Corrupción y violencia
Cuando al gobierno anterior se le pasó la fiebre de las excarcelaciones, encontró una solución: construir megacárceles regionales en Guayaquil, Latacunga y Cuenca-El Turi. Se gastaron 200 millones de dólares. Era época de bonanza. Cuando estas infraestructuras estuvieron listas en 2014, la población carcelaria llegaba a 26 mil presos. Eso coincidió con la entrada en vigencia del nuevo Código Orgánico Integral Penal (COIP), que fija penas más drásticas, y acarreó a microtraficantes y consumidores a llenar las cárceles, que son casi el 30 por ciento de detenidos, mientras los grandes narcotraficantes sortean fácilmente la Ley. Además, al igual que en tiempos pasados, el sistema de justicia avanza lento: hoy hay cerca de 16 mil presos sin sentencia y muchos porque no pueden pagar un abogado.
Todo este sistema punitivo y las grandes prisiones no solo son foco de hacinamiento, sino que se convirtieron en la guarida de organizaciones criminales que las manejan a su antojo, disputándose los pabellones. El problema ya hizo metástasis. “Una persona que entra a los pabellones más peligrosos, tiene que afiliarse o tomar partido por una de estas bandas. No tiene otra manera de sobrevivir”, explica Arturo Torres, periodista especializado en temas de crimen organizado, autor del libro “El juego del camaleón” y coautor de “Rehenes”.
En las requisas que hizo la policía encontraron lo obvio: miles de armas blancas, cientos de pistolas, subametralladoras, celulares y droga. Pero también hallaron equipos de sonido, consolas de videojuegos, plantas de marihuana y electrodomésticos. “Para que todo esto pase por los controles se trata de toda una cadena de corrupción desde las más altas autoridades”, añade Torres.
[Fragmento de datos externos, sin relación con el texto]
/-- The row first written on a physical channel in slot k of a placement. -/
def firstRow (x : Placement) (chan k : Nat) : Option Nat :=
  if k < x.carry ∨ 384 ≤ k - x.carry then none
  else
    match x.chanMap.zipIdx.find? fun (c, _) => c == chan with
    | some (_, l) => let r := rowAt l (k - x.carry)
                     some (rowNo r.1 r.2)
    | none => none

/-! ## Positions and the end of tape (R157, R158) -/

/-- The hard reserve is consumed: the records of the open Loft not yet Laid are reported once as deferred MEDIA_FULL. -/
def noPosition (p : Nat) (s : State) : State :=
  let x := partAt s p
  if x.outOfTape then s
  else
    let lo := x.laidMark
    let n := x.nextRec - lo
    let s1 := updPart p (fun x => { x with outOfTape := true }) s
    if n = 0 then s1 else deferError p lo n Status.mediaFull s.hq.acceptSeq s1

/-- Pending carry-overs of a partition with their slots, in verdict order. -/
def carrySlots (cs : List (Nat × Nat × Nat × Nat)) : List (Nat × Nat × Nat × Nat) :=
  cs.foldl (fun l (_, ds, row, chan) => l ++ [(ds, row, chan, (l.filter fun x => x.2.2.1 == chan).length)]) []

/-- The carry-over slots that a partition's next data set needs (R211). -/
def carryNeed (s : State) (p : Nat) : Nat :=
  (carrySlots (s.wrv.carry.filter fun c => c.1 == p)).foldl (fun n x => max n (x.2.2.2 + 1)) 0

/-- The channel map in force. -/
def mapNow (s : State) : List Nat := (List.range 128).map (Cfgw.chanMap s)

/-- The entries that a placement needs: keep-out splits and carry-over slots. -/
def placeEntries (x : Placement) (s : State) : State :=
  let rev := reverseWrap x.wrap
  let s1 := each (fun (c : Nat × Nat) s => schedule Kind.split 0 (clockOf x.wrap c.2) rev 0 (schedule Kind.split 0 (clockOf x.wrap c.1) rev 1 s))
    (splitPoints x.cls x.start (spansOf s x.wrap) 0) s
  each (fun k s => schedule Kind.rewriteArea 1 (clockOf x.wrap (slotPos x.cls x.start k (spansOf s x.wrap) 0)) rev k s) (List.range x.carry) s1

/-- Begin a placement: its predecessors that are no longer needed leave the list. -/
def addPlacement (x : Placement) (s : State) : State :=
  let old := s.wrv.placements
  let keep := (old.zipIdx.filter fun (y, i) => !(y.complete || y.abandoned) || decide (old.length ≤ i + 3)).map Prod.fst
  placeEntries x (updWrv (fun w => { w with
    placements := keep ++ [x], slot := 0, slotLost := false, slotLoaded := false, resuming := false, bits := [] }) s)

/-- Whether an image can be placed. -/
def placeable (s : State) (i : Image) : Bool := decide (i.tries < Cfgw.dsCopyLimit s)

/-- The partition's next image. -/
def nextImage (s : State) (p : Nat) : Option Image := s.wrv.images.find? fun i => i.part == p

/-- An image is ready for the next position, or can be assembled in time (R221). -/
def moreToWrite (s : State) (p : Nat) : Bool :=
  !(partAt s p).writeStopped &&
    match nextImage s p with
    | some i => placeable s i
    | none => decide (userArea ≤ unformatted s p) || earlyClose s p || ((partAt s p).loftOpen && decide (30 ≤ (partAt s p).nextDs % 32))

/-- What follows the data set just begun: the window stays open, or closes at its end for want of data (argument 1) or at
the end of the wrap (argument 2). -/
def planEnd (p : Nat) (x : Placement) (s : State) : State :=
  let close := fun (a : Nat) (s : State) => schedule Kind.windowClose 0 (placementEnd s x) (reverseWrap x.wrap) a s
  if moreToWrite s p = false then close 1 s
  else
    match positionAt s p (partAt s p).nextPos with
    | none => close 1 s
    | some (w, _, _) => if w = x.wrap then s else post .bridle Src.fmt 0x0005 (x.wrap + 1) (close 2 s)

/-- The next image of a partition begins at its next position; none when there is no image or no position. -/
def placeNext (p : Nat) (s : State) : Option State :=
  match nextImage s p with
  | none => none
  | some img =>
    if (partAt s p).writeStopped ∨ placeable s img = false then none
    else
      match positionAt s p (partAt s p).nextPos with
      | none => none
      | some (w, a, len) =>
        let cs := carrySlots (s.wrv.carry.filter fun c => c.1 == p)
        let x : Placement := {
          img := { img with tries := img.tries + 1 }, wrap := w, start := a, cls := wrapClass s w, carry := carryNeed s p,
          chanMap := mapNow s, threshold := Cfgw.rewriteThreshold s,
          slots := cs.foldl (fun m (ds, row, chan, k) => AMap.set m (copyKey chan k) (ds, row)) [] }
        let s1 := updWrv (fun v => { v with images := dropFirst (fun i => i.part == p) v.images, carry := v.carry.filter fun c => c.1 != p }) s
        let s2 := updPart p (fun y => { y with
          nextPos := y.nextPos + 1, eodWrap := w, eodClock := clockOf w (a + len),
          eodDs := if img.copy = 0 then max y.eodDs (img.ds + 1) else y.eodDs }) s1
        some (planEnd p x (addPlacement x s2))

/-! ## Complete on tape, written again, write-stopped (R213 to R217, R257, R258) -/

/-- Add a Loft map entry in data set number order. -/
def addLoft (e : LoftEnt) (l : List LoftEnt) : List LoftEnt := sortBy LoftEnt.ds (l.filter (fun x => x.ds != e.ds) ++ [e])

/-- The segments that a data set brings: the partition start at the first descriptor of Record Number 0, and one for each truncating
descriptor (R165). Writing it again brings none twice. -/
def segsOf (i : Image) (segs : List Seg) : List Seg :=
  let off := i.descIdx.headD 0
  let first := if i.firstRec = 0 ∧ 0 < i.descCount ∧ i.truncOffs.contains off = false ∧ (segs.any fun g => !g.truncating) = false
    then [⟨0, i.ds, off, false⟩] else []
  first ++ ((i.truncOffs.zip i.truncRecs).filter fun t => !(segs.any fun g => g.ds == i.ds && g.off == t.1)).map fun (o, n) => ⟨n, i.ds, o, true⟩

/-- A relocation enters the list; of 65,536 it finds no room (R164, log entry 101). -/
def addReloc (r : Reloc) (l : List Reloc) : List Reloc := if 65536 ≤ l.length then l else l ++ [r]

/-- The directory entries of a data set complete on tape at a wrap and frame: its segments, the Loft map entry of the Loft that it
begins, and a relocation when it is a copy (R164, R165). -/
def enterAt (i : Image) (wrap frame : Nat) (d : Directory) : Directory :=
  let segs := if i.kind ≠ 1 then d.segs else d.segs ++ segsOf i d.segs
  { d with
    segs := sortBy (fun g => g.ds * 2 ^ 25 + g.off) segs
    lofts := if i.ds % 32 = 0 ∧ (i.copy = 0 ∨ (d.lofts.any fun l => l.ds == i.ds) = false) then addLoft ⟨i.ds, wrap, frame, i.firstRec⟩ d.lofts else d.lofts
    relocs := if i.copy = 0 then d.relocs else addReloc ⟨i.ds, wrap, frame, i.copy⟩ d.relocs }

/-- The directory entries of a placement complete on tape. -/
def enterDirectory (x : Placement) (d : Directory) : Directory := enterAt x.img x.wrap (frameOf (clockOf x.wrap x.start)) d

/-- The Shed's directory set of the loaded cartridge (R324). -/
def dirSetOf (s : State) : Option Nat :=
  (s.shd.dirs.zipIdx.find? fun d => d.1.serial == s.cart.serial && d.1.pass == s.cart.writePass).map Prod.snd

/-- The end of data of a partition: its Laid records, and where tape is written up to. -/
def eodOf (x : Part) : Eod := ⟨x.laidMark, x.eodDs, x.eodWrap, frameOf x.eodClock⟩

/-- Bytes 32 to 45 of a partition entry: an end-of-data entry of a DIR record (log entry 48). -/
def eodBytes (e : Eod) : Bytes := be 6 e.record ++ be 4 e.ds ++ be 1 e.wrap ++ be 3 e.frame

/-- A partition's directory has changed from `old`: each entry added is journaled as a DIR record, with the end of data
(R324, R327). -/
def saveDirectory (p : Nat) (old : Directory) (s : State) : State :=
  match dirSetOf s with
  | none => s
  | some k =>
    let d := (partAt s p).dir
    let e := eodOf (partAt s p)
    let recs := ((d.segs.filter fun x => !old.segs.contains x).map fun x => JRec.dir k p 1 (segBytes x))
      ++ ((d.lofts.filter fun x => !old.lofts.contains x).map fun x => JRec.dir k p 2 (loftBytes x))
      ++ ((d.relocs.drop old.relocs.length).map fun x => JRec.dir k p 3 (relocBytes x)) ++ [JRec.dir k p 4 (eodBytes e)]
    each journalRec recs (updShd (fun h => { h with
      dirs := h.dirs.modify k fun x => { x with dirs := AMap.set x.dirs p d, eods := AMap.set x.eods p e } }) s)

/-- The base image of the loaded cartridge's directory set is written, 300 units for each partition (R324). -/
def saveImages (s : State) : State :=
  match dirSetOf s with
  | none => s
  | some k =>
    pumpAll (each (fun p s => if partPresent s p then storeUnits 300 (0x6800000 + 1200 * k + 300 * p) (directoryBytes s p) s else s) [0, 1, 2, 3] s)

/-- A reallocated data set is complete: its entry leaves the weak list (R258). -/
def reallocated (p ds : Nat) (s : State) : State :=
  each releaseWeak (s.rch.weak.filter fun w => weakHere s w && w.part == p && w.ds == ds) (inc 0x0B012C s)
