/-! ## Link states (R383, R392, R393) -/

/-- Ports that are UP. -/
def upPorts (s : State) : List Nat := (List.range 4).filter fun p => (portAt s p).st == .up

/-- Lanes in service of a port. -/
def laneCount (lanes : Nat) : Nat := b2n (bit lanes 0) + b2n (bit lanes 1)

/-- Link cost by lanes in service. -/
def laneCost (n : Nat) : Nat := if n = 2 then 1 else 2

/-- The payload of an LSA (R393). -/
def lsaBytes (origin : Nat) (l : Lsa) : Bytes :=
  be 2 origin ++ be 4 l.noncePrefix ++ be 4 l.seq ++ be 1 (b2n l.withdrawn) ++ be 1 l.links.length
    ++ fit (l.links.flatMap fun (n, p, k, c) => be 2 n ++ be 1 p ++ be 1 k ++ be 1 c) 20

def lsaRead (b : Bytes) : Nat × Lsa :=
  (beAt b 0 2,
   { noncePrefix := beAt b 2 4, seq := beAt b 6 4, withdrawn := bit (beAt b 10 1) 0,
     links := (List.range (min 4 (beAt b 11 1))).map fun i =>
       let e := slice b (12 + 5 * i) 5
       (beAt e 0 2, beAt e 2 1, beAt e 3 1, beAt e 4 1) })

/-- The flit of an LSA: link-local, on virtual channel 0. -/
def lsaFlit (s : State) (origin : Nat) (l : Lsa) : Flit := { type := 4, first := true, last := true, src := nodeId s, hops := 31, payload := lsaBytes origin l }

/-- Send an LSA on a list of ports. -/
def flood (origin : Nat) (l : Lsa) (ps : List Nat) (s : State) : State :=
  each (fun p s => pump p (enqueueFlit p 0 4 (lsaFlit s origin l) s)) ps s

/-- A change of the database starts a recomputation (R394). -/
def storeLsa (origin : Nat) (l : Lsa) (s : State) : State :=
  updFab (fun b => { b with lsdb := AMap.set b.lsdb origin l, routeBusy := true }) s

/-- This node's links: its ports in UP. -/
def ownLinks (s : State) : List (Nat × Nat × Nat × Nat) :=
  (upPorts s).map fun p => let x := portAt s p; (x.neighbour, p, laneCount x.lanes, laneCost (laneCount x.lanes))

/-- Originate an LSA. -/
def originate (s : State) : State :=
  let l : Lsa := ⟨s.cip.noncePrefix, s.fab.lsaSeq + 1, s.fab.conflict, ownLinks s⟩
  flood (nodeId s) l (upPorts s) (storeLsa (nodeId s) l (updFab (fun b => { b with lsaSeq := l.seq }) s))

/-- Flits waiting at an output that goes down have no route left: they are discarded, and their credits returned. -/
def dropQueue (p : Nat) (s : State) : State :=
  let q := (portAt s p).queue
  each (fun (y : QFlit) s => owe y.input y.vc s) q
    (addCtr 0x100200 (q.filter fun y => (Flit.read y.flit).type == 1).length (updPort p (fun x => { x with queue := [] }) s))

/-- A port leaves UP, or gives up before it: buffers are discarded and the routes over it become invalid (R383, R394). -/
def portDown (p : Nat) (s : State) : State :=
  let was := (portAt s p).st == .up
  let s1 := updPort p (fun x => { signal := x.signal, sent := x.sent, txCount := x.txCount, rxCount := x.rxCount }) (dropQueue p s)
  let s2 := updFab (fun b => { b with routes := b.routes.filter fun r => r.2.port != p }) s1
  if was then originate (inc (fabCtr p 0x24) s2) else s2

/-- A node finds its Node ID with another nonce prefix: the one with the higher prefix yields (R392). -/
def idConflict (p prefix_ : Nat) (s : State) : State :=
  let yields := decide (prefix_ < s.cip.noncePrefix)
  let s1 := postEvent (Src.fab p) 0x10 0x02 false (nodeId s + 65536 * b2n yields) (inc 0x100210 s)
  if yields = true ∧ s.fab.conflict = false then
    let s2 := originate (updFab (fun b => { b with conflict := true }) s1)
    each (fun p s => if (portAt s p).st = .up then
        updPort p (fun x => { signal := x.signal, lanes := x.lanes, removed := x.removed, sent := x.sent, st := .hello, txCount := x.txCount, rxCount := x.rxCount })
          (dropQueue p s)
      else s) [0, 1, 2, 3] (updFab (fun b => { b with routes := [] }) s2)
  else s1

/-! ## Messages (R391) -/

/-- The flits of a message. -/
def messageFlits (s : State) (dest vc tag : Nat) (b : Bytes) : List Flit :=
  let n := ceilDiv b.length 236
  (List.range n).map fun i =>
    { type := 1, vc := vc, first := i == 0, last := i + 1 == n, dest := dest, src := nodeId s, tag := tag, hops := 31, index := i,
      payload := slice b (236 * i) 236 }

/-- Send a message to a node: to this node itself it is delivered at once; without a route its flits are discarded. -/
def fabSend (dest vc : Nat) (b : Bytes) (s : State) : State :=
  if dest = nodeId s then updFab (fun f => { f with delivered := f.delivered ++ [⟨b, none⟩] }) s
  else
    let tag := AMap.getD s.fab.tags vc 0
    let fs := messageFlits s dest vc tag b
    let s1 := updFab (fun f => { f with tags := AMap.set f.tags vc ((tag + 1) % 256) }) s
    match AMap.get? s.fab.routes dest with
    | none => addCtr 0x100200 fs.length s1
    | some r => pump r.port (each (fun f s => enqueueFlit r.port vc 4 f s) fs s1)

/-- The partial message of a source and virtual channel is given up. -/
def dropPartial (src vc : Nat) (s : State) : State :=
  let p := fun (m : Partial) => m.src == src && m.vc == vc
  each (fun (m : Partial) s => giveBack m.stall.1 m.stall.2 s) (s.fab.partials.filter p)
    (updFab (fun b => { b with partials := b.partials.filter fun m => !p m }) s)
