-- ==== Sys2Proof/Machine/Dispatch.lean ====
section
/-!
DEFINITION. What each command does: one arm per row of spec/opcode_table.json, each one call of its meaning.
-/

namespace Sys2Proof.Machine
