-- ==== Sys2Proof/Certificates/Slice0/Obligations.lean ====
section
/-!
DEFINITION. The statements about the machine, for the provers: each formalises rules of the spec, or says which choice of the
model it rests on.
-/

section

open Sys2Proof Sys2Proof.Machine

/-- A step runs the command at the front of the queue; on an empty queue the block idles (log entry 1). For every command c,
rest of the queue cs and state s whose queue is c followed by cs, step of s is exec of c on s with the queue cs. From a
state whose queue is empty a step answers that same state. That commands wait in one queue, first in first out, and that
an empty queue idles, is the model's form (log entry 1). (95_what_each_step_holds.md) -/
def Obligations.StepRunsTheFrontCommandElseIdles : Prop :=
  (∀ (c : Instr) (cs : List Instr) (s : State), s.pending = c :: cs → step s = exec c { s with pending := cs })
  ∧ ∀ s : State, s.pending = [] → step s = .next s

/-- Every command of the table answers a next state in every state, and changes no part of it but those listed for it. For
every command c and every state s there is a next state that exec answers: no command faults and none is refused. Its
queue is that of s, and every part of the state that mayChange does not list for the command is unchanged: registers,
FIFOs, mailboxes, counters, host memory, cartridge memory and the NOR. Where no memory is listed, every byte of it is
unchanged. (95_what_each_step_holds.md, 00_scope.md, 01_architecture.md) -/
def Obligations.EveryCommandAnswersAndChangesOnlyItsParts : Prop :=
  ∀ (c : Instr) (s : State), ∃ t, exec c s = .next t ∧ t.pending = s.pending ∧ Only (mayChange c) s t

/-- The machine right after reset meets the invariant. At reset the three addressed memories and the counters have their
canonical form, no counter exceeds 0xFFFFFFFF, and the violation registers hold legal values. (01_architecture.md,
06_tape_layout.md, 14_dawn_configuration.md) -/
def Obligations.InvariantHoldsAtReset : Prop :=
  Inv State.reset

/-- Every step keeps the invariant. From every state that meets the invariant, whatever command waits in front: if step
answers a next state, that state meets it too. Host memory, cartridge memory and the NOR keep their canonical form;
counters keep theirs and saturate at 0xFFFFFFFF; the violation registers keep legal values. (R6, R20, R162,
01_architecture.md) -/
def Obligations.EveryStepKeepsTheInvariant : Prop :=
  ∀ s t : State, Inv s → step s = .next t → Inv t

/-- What reset leaves in the registers of the data plane. A 32-bit read of each GLB, HQ, STK, DDR, CMP, CIP, FMT and WRV
register that stands at an offset of its own gives the reset value of its fields, a WO bit reading zero; so does each
ring window, each Stable's window, each lane, and each channel's drive and rewrite register. (R8, R20, R75, R92, R468,
R116, R139, R198, R224) -/
def Obligations.ResetValuesOfTheDataPlaneRegisters : Prop :=
  (∀ x ∈ ([(0x000000, 0x9128D1A5), (0x000004, 0x10), (0x000010, 0), (0x000014, 0), (0x010000, 0), (0x010004, 0),
       (0x010008, 0), (0x01000C, 0), (0x010010, 0), (0x010014, 0), (0x010020, 0), (0x010024, 0), (0x010028, 0),
       (0x01002C, 0), (0x020000, 0), (0x020004, 0), (0x020008, 0), (0x02000C, 0), (0x020010, 0), (0x020014, 0),
       (0x020018, 0), (0x02001C, 0), (0x028000, 0), (0x028004, 0), (0x030000, 0), (0x030004, 0), (0x030008, 4),
       (0x03000C, 0), (0x030010, 0), (0x040000, 0), (0x040004, 0), (0x040008, 0), (0x04000C, 0), (0x040010, 0),
       (0x040014, 0), (0x040018, 0), (0x040020, 0), (0x040024, 0), (0x040028, 0), (0x04002C, 0)]
      ++ [(0x040030, 0), (0x050000, 0), (0x050004, 0), (0x050008, 0), (0x05000C, 0), (0x050100, 0), (0x050104, 0),
       (0x050108, 0), (0x05010C, 0), (0x050110, 0), (0x050114, 0), (0x050118, 0), (0x05011C, 0), (0x050120, 0),
       (0x050124, 0), (0x050128, 0), (0x05012C, 0), (0x050130, 0), (0x050134, 0), (0x060000, 0), (0x060004, 0x343),
       (0x060008, 0x10101C2A), (0x06000C, 0xC810200), (0x060010, 0x8001000), (0x060014, 0), (0x060018, 0),
       (0x06001C, 0), (0x060020, 0), (0x060100, 0), (0x060104, 0), (0x060108, 0), (0x06010C, 0), (0x060110, 0),
       (0x060114, 0), (0x060118, 0), (0x06011C, 0), (0x060120, 0)] : List (Nat × Nat)), readReg State.reset x.1 = some x.2)
  ∧ (∀ n < 33, ∀ k < 8, readReg State.reset (0x011000 + 0x40 * n + 4 * k) = some 0 ∧ readReg State.reset (0x012000 + 0x40 * n + 4 * k) = some 0)
  ∧ (∀ i < 8, readReg State.reset (0x020040 + 0x10 * i) = some 0 ∧ readReg State.reset (0x020044 + 0x10 * i) = some 0
      ∧ readReg State.reset (0x020048 + 0x10 * i) = some 0xFFFFF ∧ readReg State.reset (0x02004C + 0x10 * i) = some 0)
  ∧ (∀ k < 4, readReg State.reset (0x060040 + 4 * k) = some 0)
  ∧ (∀ c < 132, readReg State.reset (0x061400 + 4 * c) = some 0)
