theorem release_frame (n : Nat) (s : State) : Frame 0x10 s (release n s) := by
  unfold release
  try dsimp only
  repeat' first
      | (with_reducible assumption) | (with_reducible exact Frame.refl _ _)
      | (apply Frame.andThen; rotate_left; (with_reducible apply setStable_frame); rfl)
      | (apply Frame.andThen; rotate_left; (with_reducible apply setStall_frame); rfl) | (split) | (dsimp only)

theorem freeHeld_frame (n : Nat) (s : State) : Frame 0x10 s (freeHeld n s) := by
  unfold freeHeld
  try dsimp only
  repeat' first
      | (with_reducible assumption) | (with_reducible exact Frame.refl _ _)
      | (apply Frame.andThen; rotate_left; (with_reducible apply setStall_frame); rfl)
      | (apply Frame.andThen; rotate_left; (with_reducible apply release_frame); rfl) | (split) | (dsimp only)

theorem freeOne_frame (o : StallOp) (s : State) : Frame 0x24010 s (freeOne o s) := by
  unfold freeOne
  try dsimp only
  repeat' first
      | (with_reducible assumption) | (with_reducible exact Frame.refl _ _)
      | (apply Frame.andThen; rotate_left; (with_reducible apply freeHeld_frame); rfl)
      | (apply Frame.andThen; rotate_left; (with_reducible apply badFree_frame); rfl)
      | (with_reducible refine Frame.each _ ?_ (fun _ _ => ?_)) | (split) | (dsimp only)

theorem freeChain_frame (x0 : Nat) (x1 : Nat) (x2 : Nat) (x3 : State) : Frame 0x24010 x3 (freeChain x0 x1 x2 x3) := by
  fun_induction freeChain x0 x1 x2 x3 <;> try dsimp +zetaDelta only
  all_goals
  repeat' first
      | (with_reducible assumption) | (with_reducible exact Frame.refl _ _)
      | (apply Frame.andThen; rotate_left; (with_reducible apply freeHeld_frame); rfl)
      | (apply Frame.andThen; rotate_left; (with_reducible apply badFree_frame); rfl) | (apply Frame.andThen; rotate_left; assumption; rfl)
      | (split) | (dsimp only)

theorem giveBack_frame (req : Nat) (h : Handle) (s : State) : Frame 0x24010 s (giveBack req h s) := by
  unfold giveBack
  try dsimp only
  repeat' first
      | (with_reducible assumption) | (with_reducible exact Frame.refl _ _)
      | (apply Frame.andThen; rotate_left; (with_reducible apply freeOne_frame); rfl) | (split) | (dsimp only)

theorem pin_frame (n : Nat) (gen : Nat) (s : State) : Frame 0x10 s (pin n gen s) := by
  unfold pin
  try dsimp only
  repeat' first
      | (with_reducible assumption) | (with_reducible exact Frame.refl _ _)
      | (apply Frame.andThen; rotate_left; (with_reducible apply setStall_frame); rfl) | (split) | (dsimp only)

theorem unpin_frame (n : Nat) (s : State) : Frame 0x10 s (unpin n s) := by
  unfold unpin
  try dsimp only
  repeat' first
      | (with_reducible assumption) | (with_reducible exact Frame.refl _ _)
      | (apply Frame.andThen; rotate_left; (with_reducible apply setStall_frame); rfl)
      | (apply Frame.andThen; rotate_left; (with_reducible apply release_frame); rfl) | (split) | (dsimp only)

theorem handOver_frame (req : Nat) (hs : List Handle) (s : State) : Frame 0x10 s (handOver req hs s) := by
  unfold handOver
  try dsimp only
  repeat' first
      | (with_reducible assumption) | (with_reducible exact Frame.refl _ _) | ((with_reducible apply Frame.getD) <;> intros) | (split)
      | (dsimp only) | ((with_reducible apply Frame.set_stk); rotate_left; rfl)

theorem serve_frame (req : Nat) (b : Nat) (count : Nat) (s : State) : Frame 0x10 s (serve req b count s) := by
  unfold serve
  try dsimp only
  repeat' first
      | (with_reducible assumption) | (with_reducible exact Frame.refl _ _)
      | (apply Frame.andThen; rotate_left; (with_reducible apply handOver_frame); rfl)
      | (apply Frame.andThen; rotate_left; (with_reducible apply grant_frame); rfl)
      | (apply Frame.andThen; rotate_left; (with_reducible apply grant_frame_eq) <;> assumption; rfl) | (split) | (dsimp only)

theorem grantHead_frame (b : Nat) (s : State) : Frame 0x10 s (grantHead b s) := by
  unfold grantHead
  try dsimp only
  repeat' first
      | (with_reducible assumption) | (with_reducible exact Frame.refl _ _)
      | (apply Frame.andThen; rotate_left; (with_reducible apply setStable_frame); rfl)
      | (apply Frame.andThen; rotate_left; (with_reducible apply serve_frame); rfl) | (split) | (dsimp only)

theorem takeRequests_frame (b : Nat) (x1 : List StallReq) (x2 : Option Nat) (x3 : State) : Frame 0x10 x3 (takeRequests b x1 x2 x3).2.2 := by
  fun_induction takeRequests b x1 x2 x3 <;> try dsimp +zetaDelta only
  all_goals
  repeat' first
      | (with_reducible assumption) | (with_reducible exact Frame.refl _ _)
      | (apply Frame.andThen; rotate_left; (with_reducible apply setStable_frame); rfl)
      | (apply Frame.andThen; rotate_left; (with_reducible apply serve_frame); rfl)
      | (with_reducible refine Frame.foldl_snd _ ?_ (fun _ _ => ?_)) | (with_reducible refine Frame.foldl _ ?_ (fun _ _ => ?_))
      | (apply Frame.andThen; rotate_left; assumption; rfl) | (split) | (dsimp only)

theorem takeRequests_frame_eq (b : Nat) (x1 : List StallReq) (x2 : Option Nat) (x3 : State) {a_ : Option Nat} {b_ : List StallReq}
    {s' : State} (h : takeRequests b x1 x2 x3 = (a_, b_, s'))
    : Frame 0x10 x3 s' := by
  have k := takeRequests_frame b x1 x2 x3
  rwa [h] at k

theorem requestsFor_frame (b : Nat) (reqs : List StallReq) (s : State) : Frame 0x10 s (requestsFor b reqs s).2 := by
  unfold requestsFor
  try dsimp only
  repeat' first
      | (with_reducible assumption) | (with_reducible exact Frame.refl _ _)
      | (apply Frame.andThen; rotate_left; (with_reducible apply setStable_frame); rfl)
      | (apply Frame.andThen; rotate_left; (with_reducible apply takeRequests_frame); rfl)
      | (apply Frame.andThen; rotate_left; (with_reducible apply takeRequests_frame_eq) <;> assumption; rfl)
      | ((with_reducible apply Frame.getD) <;> intros) | (split) | (dsimp only)

theorem requestsFor_frame_eq (b : Nat) (reqs : List StallReq) (s : State) {a_ : Bool} {s' : State} (h : requestsFor b reqs s = (a_, s'))
    : Frame 0x10 s s' := by
  have k := requestsFor_frame b reqs s
  rwa [h] at k

theorem newRequests_frame (good : List StallReq) (s : State) : Frame 0x20010 s (newRequests good s) := by
  unfold newRequests
  try dsimp only
  repeat' first
      | (with_reducible assumption) | (with_reducible exact Frame.refl _ _)
      | (apply Frame.andThen; rotate_left; (with_reducible apply requestsFor_frame); rfl)
      | (apply Frame.andThen; rotate_left; (with_reducible apply requestsFor_frame_eq) <;> assumption; rfl)
      | (apply Frame.andThen; rotate_left; (with_reducible apply inc_frame); rfl)
      | (with_reducible refine Frame.foldl_snd _ ?_ (fun _ _ => ?_)) | (with_reducible refine Frame.foldl _ ?_ (fun _ _ => ?_)) | (split)
      | (dsimp only)

theorem execStallRequest_frame (reqs : List StallReq) (s : State) : FrameOut 0x24010 s (execStallRequest reqs s) := by
  unfold execStallRequest
  try dsimp only
  repeat' first
      | (with_reducible refine FrameOut.go ?_) | (with_reducible assumption) | (with_reducible exact Frame.refl _ _)
      | (apply Frame.andThen; rotate_left; (with_reducible apply newRequests_frame); rfl)
      | (apply Frame.andThen; rotate_left; (with_reducible apply badFree_frame); rfl)
      | (with_reducible refine Frame.each _ ?_ (fun _ _ => ?_)) | (split) | (dsimp only)

theorem acquireFrom_frame (most : Nat) (req : Nat) (b : Nat) (n : Nat) (x4 : Nat) (x5 : State)
    : Frame 0x24010 x5 (acquireFrom most req b n x4 x5).2 := by
  fun_induction acquireFrom most req b n x4 x5 <;> try dsimp +zetaDelta only
  all_goals
  repeat' first
      | (with_reducible assumption) | (with_reducible exact Frame.refl _ _)
      | (apply Frame.andThen; rotate_left; (with_reducible apply newRequests_frame); rfl)
      | (apply Frame.andThen; rotate_left; (with_reducible apply giveBack_frame); rfl) | ((with_reducible apply Frame.getD) <;> intros)
      | (with_reducible refine Frame.each _ ?_ (fun _ _ => ?_)) | (apply Frame.andThen; rotate_left; assumption; rfl) | (split)
      | (dsimp only) | ((with_reducible apply Frame.set_stk); rotate_left; rfl)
Son dos grandes grupos los que controlan las cárceles. Por un lado, están Los Choneros, un “holding” que cobija a bandas satélites como Los Lobos, Los Pipos, Los Tiguerones, Los Chone-Killers, entre otros. En la otra orilla están Los Lagartos, una banda de más reciente creación y en pleno crecimiento; su poder se concentra en Guayaquil. Estas dos grandes agrupaciones fueron protagonistas de violencia carcelaria entre 2018 y 2020.
Curiosamente en la masacre del 23 de febrero no participaron Los Lagartos. Esta respondió a una disputa fratricida entre Los Choneros propiamente dichos y sus aliados. El ambiente entre ellos estuvo relativamente calmo mientras alias “Rasquiña” lideraba con mano de hierro desde la cárcel de Latacunga. Pero su prelibertad alimentó los celos y ambiciones que llevaron a su asesinato en diciembre pasado. En la cárcel vivía protegido en su ley. Desde allí, “los delfines” de Rasquiña pelean a muerte para heredar el trono.
Los analistas coinciden en que, si no se solucionan los problemas de fondo, el polvorín seguirá encendido. Por ahora, varios son los desafíos: cambiar el enfoque de castigo a uno de rehabilitación social, asignar recursos y revisar políticas para reducir el hacinamiento. Eso sería solo el principio, pero si no empezamos, terminaremos con cárceles como las de Venezuela o Brasil, acostumbradas a los motines y la muerte.